Au moment de la réunion de la Fed des 7 et 8 novembre 2018, les conditions financières s'étaient considérablement durcies, notamment à la suite d'une interview accordée par M. Powell au Public Broadcasting Service un mois plus tôt, qui avait provoqué une chute des actions et un élargissement brutal des écarts de crédit sur les obligations d'entreprise.

Simon Potter, qui dirigeait à l'époque les opérations de marché de la Fed de New York, a noté que l'interview de M. Powell, dans laquelle il déclarait que le taux directeur de la Fed était "loin" d'être neutre, c'est-à-dire le point où il n'est ni stimulant ni restrictif, avait été perçue par les marchés comme un tournant.

Selon M. Potter, la "hausse notable des rendements des bons du Trésor" ce jour-là a "précipité la réévaluation des actions". L'évolution des rendements a été attribuée en partie à des données économiques meilleures que prévu ainsi qu'aux commentaires du président Powell qui ont été perçus comme suggérant une trajectoire de politique monétaire potentiellement plus restrictive et un taux neutre plus élevé."

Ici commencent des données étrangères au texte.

/-! ### Loads, arithmetic, logic, compares -/

/-- LDA, LDX, LDY and LAX (R450-R453, R605): the register (for LAX, A and X) takes the byte read, Z and N are set from
it, nothing else in the CPU changes but the cycle count. The spec marks these rules as general knowledge. -/
def Obligations.LoadsSetRegisterAndFlags : Prop :=
  ∀ (b : Byte) (a : Word) (s : State),
    (∀ f ∈ ldaForms b a, exec f.instr s = .next (f.result s fun v c => { c with a := v }.withZN v)) ∧
    (∀ f ∈ ldxForms b a, exec f.instr s = .next (f.result s fun v c => { c with x := v }.withZN v)) ∧
    (∀ f ∈ ldyForms b a, exec f.instr s = .next (f.result s fun v c => { c with y := v }.withZN v)) ∧
    (∀ f ∈ laxForms b a, exec f.instr s = .next (f.result s fun v c => { c with a := v, x := v }.withZN v))

/-- ADC and SBC (R500): binary whatever D is. ADC: C when the unsigned sum exceeds 0xFF, V by the formula of the rule.
SBC is ADC with the operand complemented: A takes A - m - (1 - C), C when the subtraction does not borrow. -/
def Obligations.AdcAndSbcAreBinary : Prop :=
  ∀ (b : Byte) (a : Word) (s : State),
    (∀ f ∈ adcForms b a, exec f.instr s = .next (f.result s fun m c =>
      let sum := c.a.toNat + m.toNat + (if c.flags.c = true then 1 else 0)
      let r : Byte := BitVec.ofNat 8 (sum % 256)
      { c with
        a := r
        flags := { c.flags with
          c := decide (0xFF < sum)
          v := (~~~(c.a ^^^ m) &&& (c.a ^^^ r)).msb
          z := r == 0
          n := r.msb } })) ∧
    (∀ f ∈ sbcForms b a, exec f.instr s = .next (f.result s fun m c =>
      let r : Byte := c.a - m - (if c.flags.c = true then 0 else 1)
      { c with
        a := r
        flags := { c.flags with
          c := decide (m.toNat + (if c.flags.c = true then 0 else 1) ≤ c.a.toNat)
          v := (~~~(c.a ^^^ ~~~m) &&& (c.a ^^^ r)).msb
          z := r == 0
          n := r.msb } }))

/-- After ADC and SBC, V is set exactly when the sum or difference of the signed operands is not a signed byte (R500,
R510, R511). That the formula of R500 means this is a consequence, not a sentence of the spec. -/
def Obligations.OverflowIsSigned : Prop :=
  ∀ (b : Byte) (a : Word) (s : State),
    (∀ f ∈ adcForms b a, ∃ t, exec f.instr s = .next t ∧
      let e := s.cpu.a.toInt + (f.operand.load s).value.toInt + (if s.cpu.flags.c = true then 1 else 0)
      (t.cpu.flags.v = true ↔ e < -128 ∨ 127 < e) ∧ (t.cpu.flags.v = false → t.cpu.a.toInt = e)) ∧
    (∀ f ∈ sbcForms b a, ∃ t, exec f.instr s = .next t ∧
      let e := s.cpu.a.toInt - (f.operand.load s).value.toInt - (if s.cpu.flags.c = true then 0 else 1)
      (t.cpu.flags.v = true ↔ e < -128 ∨ 127 < e) ∧ (t.cpu.flags.v = false → t.cpu.a.toInt = e))

/-- AND, ORA and EOR (R512-R514), bit by bit: A takes the logical result, Z and N are set from it, C and V are
unchanged. The spec marks these rules as general knowledge. -/
def Obligations.LogicIsBitwise : Prop :=
  ∀ (b : Byte) (a : Word) (s : State),
    (∀ f ∈ andForms b a, ∃ r : Byte, (∀ i : Nat, r.getLsbD i = (s.cpu.a.getLsbD i && (f.operand.load s).value.getLsbD i)) ∧
      exec f.instr s = .next (f.result s fun _ c => { c with a := r }.withZN r)) ∧
    (∀ f ∈ oraForms b a, ∃ r : Byte, (∀ i : Nat, r.getLsbD i = (s.cpu.a.getLsbD i || (f.operand.load s).value.getLsbD i)) ∧
      exec f.instr s = .next (f.result s fun _ c => { c with a := r }.withZN r)) ∧
    (∀ f ∈ eorForms b a, ∃ r : Byte, (∀ i : Nat, r.getLsbD i = (s.cpu.a.getLsbD i != (f.operand.load s).value.getLsbD i)) ∧
      exec f.instr s = .next (f.result s fun _ c => { c with a := r }.withZN r))

/-- CMP, CPX and CPY (R501, R515-R517): C when the register is at least the operand, unsigned; Z and N from the
truncated difference; the registers and V are unchanged. -/
def Obligations.ComparesSetFlags : Prop :=
  ∀ (b : Byte) (a : Word) (s : State),
    (∀ f ∈ cmpForms b a, exec f.instr s = .next (f.result s fun m c =>
      { c with flags := { c.flags with c := decide (m.toNat ≤ c.a.toNat), z := c.a == m, n := (c.a - m).msb } })) ∧
    (∀ f ∈ cpxForms b a, exec f.instr s = .next (f.result s fun m c =>
      { c with flags := { c.flags with c := decide (m.toNat ≤ c.x.toNat), z := c.x == m, n := (c.x - m).msb } })) ∧
    (∀ f ∈ cpyForms b a, exec f.instr s = .next (f.result s fun m c =>
      { c with flags := { c.flags with c := decide (m.toNat ≤ c.y.toNat), z := c.y == m, n := (c.y - m).msb } }))

/-- BIT (R518): Z when A and the byte share no bit, V and N are bits 6 and 7 of the byte; A and C are unchanged. The
spec marks this rule as general knowledge. -/
def Obligations.BitTestsTheByte : Prop :=
  ∀ (b : Byte) (a : Word) (s : State), ∀ f ∈ bitForms b a, exec f.instr s = .next (f.result s fun m c =>
    { c with flags := { c.flags with z := c.a &&& m == 0, v := m.getLsbD 6, n := m.msb } })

Les "conditions financières" ont été mentionnées 22 fois lors de cette réunion, soit nettement plus que lors de l'une ou l'autre des deux réunions politiques précédentes, et les principaux responsables de la Fed, tels que Richard Clarida, alors vice-président de la Fed, ont fait le point sur une situation en des termes qui ont fait écho aux délibérations actuelles de la banque centrale sur l'opportunité d'interrompre un cycle de resserrement monétaire.

M. Clarida a mentionné l'augmentation des "primes de terme" des rendements obligataires et a estimé qu'il était historiquement justifié que le marché obligataire fasse "une partie du travail de la Fed à sa place" - des sujets qui ont été abordés par les responsables actuels de la banque centrale. Il a également décrit une économie qui n'est pas sans rappeler l'économie actuelle, avec une croissance plus rapide que la tendance qui devrait bientôt s'essouffler, un marché du travail au plein emploi ou presque et des risques d'inflation "induite par l'excès de demande" considérés comme susceptibles de s'estomper, ce qui augure d'un changement dans les perspectives des décideurs politiques.

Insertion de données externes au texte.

-- ==== Sys2Proof/Laws/Reset.lean ====
section
/-! SUPPORT. Reset (spec 70 R1000, R1001): what it leaves, and that `State.reset` is a reset of the machine powered on
with the blank cartridge. -/

namespace Sys2Proof.Machine

/-- `State.reset` is what powering on with the default settings, MEM_INIT zero and the blank cartridge of log 2, and then
`Reset()`, gives. -/
theorem powerOn_resetMachine : (State.powerOn {} {} {}).resetMachine = State.reset := rfl

/-- Every memory of the machine right after reset is in canonical form. -/
theorem reset_memories_wf :
    State.reset.bus.ram.wf ∧ State.reset.ppu.ntRam.wf ∧ State.reset.ppu.palette.wf ∧ State.reset.ppu.oam.wf ∧
    State.reset.ppu.oam2.wf ∧ State.reset.cart.prgRom.wf ∧ State.reset.cart.chr.wf ∧ State.reset.cart.prgRam.wf := by
  decide

/-- The pixels the reset tick composes: the first twenty of row 0, in the universal background colour (R1001). -/
def resetPixels (p : BitVec 32) (f : Framebuffer) : Framebuffer :=
  (List.range 20).foldl (fun g x => g.set 0 x p) f

/-- The universal background colour (R840): palette entry 0. -/
def Ppu.backdrop (p : Ppu) : BitVec 32 := 0xFF#8 ++ Config.ntscPalette ((p.palette.get 0).setWidth 6)

/-- One dot with rendering off, on row 0 (R750, R840): the backdrop is composed, the place moves on. -/
theorem Video.tick_blank (b : Video) (hm : b.ppu.mask = 0) (hs : b.ppu.scanline = 0) (hd : b.ppu.dot ≤ 255) :
    b.tick = { b with ppu := { b.ppu with
      dot := b.ppu.dot + 1
      framebuffer := if 1 ≤ b.ppu.dot then b.ppu.framebuffer.set 0 (b.ppu.dot - 1) b.ppu.backdrop
        else b.ppu.framebuffer } } := by
  have hbg (x : Nat) : b.ppu.backgroundPixel x = {} := by simp [Ppu.backgroundPixel, hm, bit]
  have hsp (x : Nat) : b.ppu.spriteAt x = none := by simp [Ppu.spriteAt, hm, bit]
  have hz (x : Nat) : b.ppu.spriteZeroAt x = false := by simp [Ppu.spriteZeroAt, hsp]
  have hc (x : Nat) : b.ppu.chosenPixel x = {} := by simp [Ppu.chosenPixel, hsp, hbg]
  have hpix : b.ppu.pixelStep = { b.ppu with
      framebuffer := if 1 ≤ b.ppu.dot then b.ppu.framebuffer.set 0 (b.ppu.dot - 1) b.ppu.backdrop
        else b.ppu.framebuffer } := by
    unfold Ppu.pixelStep
    by_cases h1 : 1 ≤ b.ppu.dot
    · rw [if_pos ⟨by omega, h1, by omega⟩]
      unfold Ppu.composePixel
      rw [hz, hc, Bool.or_false, if_pos h1]
      simp only [hs]
      rfl
    · rw [if_neg (fun h => h1 h.2.1), if_neg h1]
  have hren (q : Framebuffer) : Ppu.renderingEnabled { b.ppu with framebuffer := q } = false := by
    simp [Ppu.renderingEnabled, hm, bit]
  unfold Video.tick Video.renderStep
  simp only [hpix, hren, Bool.false_eq_true, and_false, if_false]
  unfold Ppu.updateStatus Ppu.startsVBlank Ppu.advance
  simp only [hs, show ¬ (0 = 241) by omega, show ¬ (0 = 261) by omega, false_and, decide_false, Bool.false_eq_true,
    if_false, show b.ppu.dot + 1 ≤ 340 by omega, if_true]

/-- One dot of the machine with rendering off, on row 0. -/
theorem State.ppuTick_blank (s : State) (hm : s.ppu.mask = 0) (hs : s.ppu.scanline = 0) (hd : s.ppu.dot ≤ 255) :
    s.ppuTick = { s with ppu := { s.ppu with
      dot := s.ppu.dot + 1
      framebuffer := if 1 ≤ s.ppu.dot then s.ppu.framebuffer.set 0 (s.ppu.dot - 1) s.ppu.backdrop
        else s.ppu.framebuffer } } := by
  unfold State.ppuTick
  rw [Video.tick_blank ⟨s.ppu, s.cart, s.settings⟩ hm hs hd]
  simp only [Ppu.startsVBlank, hs, show ¬ (0 = 241) by omega, false_and, decide_false, Bool.false_and, Bool.or_false]

/-- The APU cycle of a DMC that has nothing to read. -/
theorem State.apuTick_quiet (s : State) (h : s.apu.everyTimers.dmc.wantsByte = false) :
    s.apuTick = { s with apu := s.apu.everyTimers.finishCycle } := by
  unfold State.apuTick
  simp only [h, Bool.false_eq_true, if_false]

/-- The APU after `n` cycles of a DMC that has nothing to read. -/
def resetApu : Nat → Apu
  | 0 => Apu.reset
  | n + 1 => (resetApu n).everyTimers.finishCycle

/-- The machine `n` CPU cycles after its re-initialisation. -/
def State.afterInit (s : State) (pc : Word) (dots : Nat) (f : Framebuffer) (u : Apu) : State :=
  { cpu := { State.reset.cpu with pc := pc }
    bus := s.bus.reset
    ppu := { s.ppu.reset with dot := dots, framebuffer := f }
    apu := u
    cart := s.cart.mapperReset
    settings := s.settings }

theorem State.afterInit_ppuTick (s : State) (pc : Word) {d : Nat} (hd : 1 ≤ d ∧ d ≤ 255) (f : Framebuffer) (u : Apu) :
    (s.afterInit pc d f u).ppuTick = s.afterInit pc (d + 1) (f.set 0 (d - 1) s.ppu.backdrop) u := by
  rw [State.ppuTick_blank _ rfl rfl hd.2]
  show State.afterInit s pc (d + 1) (if 1 ≤ d then f.set 0 (d - 1) s.ppu.backdrop else f) u = _
  rw [if_pos hd.1]

theorem State.afterInit_ppuTick_zero (s : State) (pc : Word) (f : Framebuffer) (u : Apu) :
    (s.afterInit pc 0 f u).ppuTick = s.afterInit pc 1 f u := by
  rw [State.ppuTick_blank _ rfl rfl (by show 0 ≤ 255; omega)]
  rfl

theorem State.afterInit_apuTick (s : State) (pc : Word) (d : Nat) (f : Framebuffer) {u : Apu}
    (h : u.everyTimers.dmc.wantsByte = false) :
    (s.afterInit pc d f u).apuTick = s.afterInit pc d f u.everyTimers.finishCycle :=
  State.apuTick_quiet _ h

/-- One CPU cycle of it, from a dot past the first. -/
theorem State.afterInit_tickCycle (s : State) (pc : Word) {d : Nat} (hd : 1 ≤ d ∧ d ≤ 253) (f : Framebuffer) (n : Nat)
    (h : (resetApu n).everyTimers.dmc.wantsByte = false) :
    (s.afterInit pc d f (resetApu n)).tickCycle =
      s.afterInit pc (d + 3)
        (((f.set 0 (d - 1) s.ppu.backdrop).set 0 d s.ppu.backdrop).set 0 (d + 1) s.ppu.backdrop)
        (resetApu (n + 1)) := by
  unfold State.tickCycle
  rw [State.afterInit_ppuTick s pc (by omega), State.afterInit_ppuTick s pc (by omega),
    State.afterInit_ppuTick s pc (by omega), State.afterInit_apuTick s pc _ _ h]
  rfl

/-- The first CPU cycle of it. -/
theorem State.afterInit_tickCycle_zero (s : State) (pc : Word) (f : Framebuffer) :
    (s.afterInit pc 0 f (resetApu 0)).tickCycle =
      s.afterInit pc 3 ((f.set 0 0 s.ppu.backdrop).set 0 1 s.ppu.backdrop) (resetApu 1) := by
  unfold State.tickCycle
  rw [State.afterInit_ppuTick_zero, State.afterInit_ppuTick s pc (by omega), State.afterInit_ppuTick s pc (by omega),
    State.afterInit_apuTick s pc _ _ (by decide +kernel)]
  rfl

theorem State.tick_succ (n : Nat) (s : State) : s.tick (n + 1) = s.tickCycle.tick n := rfl

/-- Seven CPU cycles from the re-initialised machine (R1001). -/
theorem State.initialised_tick (s : State) (pc : Word) :
    ((s.initialised.setPc pc).addCycles 7).tick 7 =
      s.afterInit pc 21 (resetPixels s.ppu.backdrop s.ppu.framebuffer) (resetApu 7) := by
  have hw : ∀ n ≤ 6, (resetApu n).everyTimers.dmc.wantsByte = false := by decide +kernel
  have h0 : (s.initialised.setPc pc).addCycles 7 = s.afterInit pc 0 s.ppu.framebuffer (resetApu 0) := rfl
  rw [h0, State.tick_succ, State.afterInit_tickCycle_zero,
    State.tick_succ, State.afterInit_tickCycle s pc (by omega) _ 1 (hw 1 (by omega)),
    State.tick_succ, State.afterInit_tickCycle s pc (by omega) _ 2 (hw 2 (by omega)),
    State.tick_succ, State.afterInit_tickCycle s pc (by omega) _ 3 (hw 3 (by omega)),
    State.tick_succ, State.afterInit_tickCycle s pc (by omega) _ 4 (hw 4 (by omega)),
    State.tick_succ, State.afterInit_tickCycle s pc (by omega) _ 5 (hw 5 (by omega)),
    State.tick_succ, State.afterInit_tickCycle s pc (by omega) _ 6 (hw 6 (by omega))]
  unfold resetPixels
  rw [show List.range 20 = [0, 1, 2, 3, 4, 5, 6, 7, 8, 9, 10, 11, 12, 13, 14, 15, 16, 17, 18, 19] from rfl]
  simp only [List.foldl_cons, List.foldl_nil]
  rfl

theorem resetApu_seven : resetApu 7 = State.reset.apu := by decide +kernel

/-- Everything a reset leaves (R1000, R1001). -/
theorem State.resetMachine_eq (s : State) :
    s.resetMachine =
      { cpu := { State.reset.cpu with
          pc := wordOf (s.initialised.peek resetVector) (s.initialised.peek (resetVector + 1)) }
        bus := s.bus.reset
        ppu := { s.ppu.reset with dot := 21, framebuffer := resetPixels s.ppu.backdrop s.ppu.framebuffer }
        apu := State.reset.apu
        cart := s.cart.mapperReset
        settings := s.settings } := by
  unfold State.resetMachine
  rw [State.read16_rom _ resetVector_le]
  rw [State.initialised_tick, resetApu_seven]
  rfl

/-! ### Reset twice -/

/-- A row of puts is one put of a row. -/
theorem foldl_set_eq (p : BitVec 32) (xs : List Nat) (f : Framebuffer) (r : List (Nat × BitVec 32)) :
    xs.foldl (fun (g : Framebuffer) x => g.set 0 x p) (assocPut 0 r f) =
      assocPut 0 (xs.foldl (fun n x => assocPut x p n) r) f := by
  induction xs generalizing r with
  | nil => rfl
  | cons x xs ih =>
    simp only [List.foldl_cons]
    rw [← ih]
    unfold Framebuffer.set
    rw [assocGet_assocPut_self, Option.getD_some, assocPut_assocPut_self]

/-- Composing the backdrop where it stands changes nothing. -/
theorem resetPixels_idem (p : BitVec 32) (f : Framebuffer) : resetPixels p (resetPixels p f) = resetPixels p f := by
  have h : ∀ g : Framebuffer, resetPixels p g =
      assocPut 0 ((List.range 20).foldl (fun n x => assocPut x p n) ((assocGet 0 g).getD [])) g := by
    intro g
    unfold resetPixels
    rw [show List.range 20 = 0 :: List.range' 1 19 from rfl, List.foldl_cons, List.foldl_cons, ← foldl_set_eq]
    rfl
  rw [h (resetPixels p f), h f, assocGet_assocPut_self, Option.getD_some,
    foldl_assocPut_idem p _ List.pairwise_lt_range, assocPut_assocPut_self]

/-- The mapper's reset, done twice, is the mapper's reset. -/
theorem Cart.mapperReset_idem (c : Cart) : c.mapperReset.mapperReset = c.mapperReset := by
  unfold Cart.mapperReset
  by_cases h : c.isMmc3 = true
  · have h' : ({ c with mmc3 := { mirroring := c.mirroring } } : Cart).isMmc3 = true := h
    simp only [h, h', if_true]
  · simp only [h, if_false, Bool.false_eq_true]

end Sys2Proof.Machine
end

DES RETROUVAILLES POSSIBLES

Lors de la réunion des 18 et 19 décembre de cette année-là, les responsables politiques ont porté le taux d'intérêt au jour le jour de référence de la Fed dans la fourchette de 2,25 % à 2,50 %, ce qui s'est avéré être la dernière augmentation de ce cycle de hausse.

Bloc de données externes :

-- ==== Sys2Proof/Tests/Slice0.lean ====
section
/-! SUPPORT. Tests and witnesses. The expected results are those of the spec's test vectors V<n> (95), of worked rules
where a test names a rule, and of the decode table (30 R303), each word written out by hand from the table. -/

namespace Sys2Proof.Tests

open Machine

-- The theorems below are evaluated by the kernel, one after another.
set_option Elab.async false

/-! ### Helpers -/

/-- The registers of harness H1 (95 section 0): A = X = Y = 0, S = $FD, P = $24, PC = $0300. -/
def home : Cpu := { sp := 0xFD, pc := 0x0300, flags := Flags.ofByte 0x24 }

/-- A RAM image from its bytes. -/
def ramOf (cells : List (Nat × Byte)) : Memory := cells.foldl (fun m c => m.set c.1 c.2) []

/-- Harness H1: the registers, RAM bytes, and the instruction's bytes at PC. -/
def h1 (cpu : Cpu) (cells : List (Nat × Byte)) (code : List Byte) : State where
  cpu := cpu
  bus := { ram := ramOf (cells ++ code.mapIdx fun k v => (cpu.pc.toNat + k, v)) }
  ppu := {}
  apu := {}
  cart := {}

/-- Whether an answer is a next state of which `f` holds. -/
def after (r : Answer) (f : State → Bool) : Bool :=
  match r with
  | .next t => f t
  | _ => false

/-- Whether an answer is the refusal `q`. -/
def refuses (r : Answer) (q : Refusal) : Bool :=
  match r with
  | .refused p => p == q
  | _ => false

/-- What `after` says. -/
theorem next_of_after {r : Answer} {f : State → Bool} (h : after r f = true) : ∃ t, r = .next t ∧ f t = true := by
  cases r with
  | next t => exact ⟨t, rfl, h⟩
  | fault q => exact absurd h (by simp [after])
  | refused q => exact absurd h (by simp [after])

/-! ### The admitted instructions -/

/-- The one check of `WellFormed`: each of the twenty refused opcodes (R310) is ill-formed, written out. -/
theorem test_refused_opcodes_are_ill_formed :
    [Instr.jam02, .jam12, .jam22, .jam32, .jam42, .jam52, .jam62, .jam72, .jam92, .jamB2, .jamD2, .jamF2, .xaa8B,
      .lxaAB, .sha93, .sha9F, .tas9B, .shy9C, .shx9E, .lasBB].all (fun i => !i.wellFormed) = true := by
  decide

/-- A documented and an admitted undocumented instruction are well-formed, whatever the operand. -/
theorem test_admitted_instructions_are_well_formed :
    (Instr.ldaAbsX 0xFFFF).wellFormed = true ∧ (Instr.dcpIndY 0xFF).wellFormed = true ∧
      Instr.brk.wellFormed = true := by
  decide

/-! ### Decoding -/

/-- The words of opcodes $00 to $0F, written from the table of R303 with the operands of R302. -/
theorem test_decode_row_0 :
    decode [0x00] = .instr .brk [] ∧
    decode [0x01, 0x9C] = .instr (.oraIndX 0x9C) [] ∧
    decode [0x02] = .instr .jam02 [] ∧
    decode [0x03, 0x9C] = .instr (.sloIndX 0x9C) [] ∧
    decode [0x04, 0x9C] = .instr (.nopZp04 0x9C) [] ∧
    decode [0x05, 0x9C] = .instr (.oraZp 0x9C) [] ∧
    decode [0x06, 0x9C] = .instr (.aslZp 0x9C) [] ∧
    decode [0x07, 0x9C] = .instr (.sloZp 0x9C) [] ∧
    decode [0x08] = .instr .php [] ∧
    decode [0x09, 0x9C] = .instr (.oraImm 0x9C) [] ∧
    decode [0x0A] = .instr .aslAcc [] ∧
    decode [0x0B, 0x9C] = .instr (.ancImm0B 0x9C) [] ∧
    decode [0x0C, 0x34, 0x12] = .instr (.nopAbs0C 0x1234) [] ∧
    decode [0x0D, 0x34, 0x12] = .instr (.oraAbs 0x1234) [] ∧
    decode [0x0E, 0x34, 0x12] = .instr (.aslAbs 0x1234) [] ∧
    decode [0x0F, 0x34, 0x12] = .instr (.sloAbs 0x1234) [] := by
  decide

/-- The words of opcodes $10 to $1F, written from the table of R303 with the operands of R302. -/
theorem test_decode_row_1 :
    decode [0x10, 0x9C] = .instr (.bpl 0x9C) [] ∧
    decode [0x11, 0x9C] = .instr (.oraIndY 0x9C) [] ∧
    decode [0x12] = .instr .jam12 [] ∧
    decode [0x13, 0x9C] = .instr (.sloIndY 0x9C) [] ∧
    decode [0x14, 0x9C] = .instr (.nopZpX14 0x9C) [] ∧
    decode [0x15, 0x9C] = .instr (.oraZpX 0x9C) [] ∧
    decode [0x16, 0x9C] = .instr (.aslZpX 0x9C) [] ∧
    decode [0x17, 0x9C] = .instr (.sloZpX 0x9C) [] ∧
    decode [0x18] = .instr .clc [] ∧
    decode [0x19, 0x34, 0x12] = .instr (.oraAbsY 0x1234) [] ∧
    decode [0x1A] = .instr .nopImp1A [] ∧
    decode [0x1B, 0x34, 0x12] = .instr (.sloAbsY 0x1234) [] ∧
    decode [0x1C, 0x34, 0x12] = .instr (.nopAbsX1C 0x1234) [] ∧
    decode [0x1D, 0x34, 0x12] = .instr (.oraAbsX 0x1234) [] ∧
    decode [0x1E, 0x34, 0x12] = .instr (.aslAbsX 0x1234) [] ∧
    decode [0x1F, 0x34, 0x12] = .instr (.sloAbsX 0x1234) [] := by
  decide

/-- The words of opcodes $20 to $2F, written from the table of R303 with the operands of R302. -/
theorem test_decode_row_2 :
    decode [0x20, 0x34, 0x12] = .instr (.jsrAbs 0x1234) [] ∧
    decode [0x21, 0x9C] = .instr (.andIndX 0x9C) [] ∧
    decode [0x22] = .instr .jam22 [] ∧
    decode [0x23, 0x9C] = .instr (.rlaIndX 0x9C) [] ∧
    decode [0x24, 0x9C] = .instr (.bitZp 0x9C) [] ∧
    decode [0x25, 0x9C] = .instr (.andZp 0x9C) [] ∧
    decode [0x26, 0x9C] = .instr (.rolZp 0x9C) [] ∧
    decode [0x27, 0x9C] = .instr (.rlaZp 0x9C) [] ∧
    decode [0x28] = .instr .plp [] ∧
    decode [0x29, 0x9C] = .instr (.andImm 0x9C) [] ∧
    decode [0x2A] = .instr .rolAcc [] ∧
    decode [0x2B, 0x9C] = .instr (.ancImm2B 0x9C) [] ∧
    decode [0x2C, 0x34, 0x12] = .instr (.bitAbs 0x1234) [] ∧
    decode [0x2D, 0x34, 0x12] = .instr (.andAbs 0x1234) [] ∧
    decode [0x2E, 0x34, 0x12] = .instr (.rolAbs 0x1234) [] ∧
    decode [0x2F, 0x34, 0x12] = .instr (.rlaAbs 0x1234) [] := by
  decide

/-- The words of opcodes $30 to $3F, written from the table of R303 with the operands of R302. -/
theorem test_decode_row_3 :
    decode [0x30, 0x9C] = .instr (.bmi 0x9C) [] ∧
    decode [0x31, 0x9C] = .instr (.andIndY 0x9C) [] ∧
    decode [0x32] = .instr .jam32 [] ∧
    decode [0x33, 0x9C] = .instr (.rlaIndY 0x9C) [] ∧
    decode [0x34, 0x9C] = .instr (.nopZpX34 0x9C) [] ∧
    decode [0x35, 0x9C] = .instr (.andZpX 0x9C) [] ∧
    decode [0x36, 0x9C] = .instr (.rolZpX 0x9C) [] ∧
    decode [0x37, 0x9C] = .instr (.rlaZpX 0x9C) [] ∧
    decode [0x38] = .instr .sec [] ∧
    decode [0x39, 0x34, 0x12] = .instr (.andAbsY 0x1234) [] ∧
    decode [0x3A] = .instr .nopImp3A [] ∧
    decode [0x3B, 0x34, 0x12] = .instr (.rlaAbsY 0x1234) [] ∧
    decode [0x3C, 0x34, 0x12] = .instr (.nopAbsX3C 0x1234) [] ∧
    decode [0x3D, 0x34, 0x12] = .instr (.andAbsX 0x1234) [] ∧
    decode [0x3E, 0x34, 0x12] = .instr (.rolAbsX 0x1234) [] ∧
    decode [0x3F, 0x34, 0x12] = .instr (.rlaAbsX 0x1234) [] := by
  decide

/-- The words of opcodes $40 to $4F, written from the table of R303 with the operands of R302. -/
theorem test_decode_row_4 :
    decode [0x40] = .instr .rti [] ∧
    decode [0x41, 0x9C] = .instr (.eorIndX 0x9C) [] ∧
    decode [0x42] = .instr .jam42 [] ∧
    decode [0x43, 0x9C] = .instr (.sreIndX 0x9C) [] ∧
    decode [0x44, 0x9C] = .instr (.nopZp44 0x9C) [] ∧
    decode [0x45, 0x9C] = .instr (.eorZp 0x9C) [] ∧
    decode [0x46, 0x9C] = .instr (.lsrZp 0x9C) [] ∧
    decode [0x47, 0x9C] = .instr (.sreZp 0x9C) [] ∧
    decode [0x48] = .instr .pha [] ∧
    decode [0x49, 0x9C] = .instr (.eorImm 0x9C) [] ∧
    decode [0x4A] = .instr .lsrAcc [] ∧
    decode [0x4B, 0x9C] = .instr (.alrImm 0x9C) [] ∧
    decode [0x4C, 0x34, 0x12] = .instr (.jmpAbs 0x1234) [] ∧
    decode [0x4D, 0x34, 0x12] = .instr (.eorAbs 0x1234) [] ∧
    decode [0x4E, 0x34, 0x12] = .instr (.lsrAbs 0x1234) [] ∧
    decode [0x4F, 0x34, 0x12] = .instr (.sreAbs 0x1234) [] := by
  decide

"Avec une croissance qui devrait se rapprocher de son niveau tendanciel l'année prochaine, nous pouvons nous permettre d'être patients quant à un nouveau raffermissement de la politique, en particulier dans un environnement où l'inflation est encore faible", a déclaré M. Powell à ses collègues. Le dirigeant de la Fed a décrit une économie où les données étaient solides mais où le sentiment était faible, tout en notant que les risques d'inflation avaient diminué et que les risques de resserrement des conditions financières avaient augmenté.

Alors que ce débat comprenait une analyse approfondie par le personnel de la manière dont les nouvelles frictions commerciales internationales et les politiques de l'administration influençaient l'économie, c'est la seule voie apparente par laquelle Trump est entré dans le discours.

Il n'y a eu qu'une seule référence directe aux commentaires récurrents de Trump sur la Fed, et c'était pour documenter le fait qu'elle n'avait aucune influence.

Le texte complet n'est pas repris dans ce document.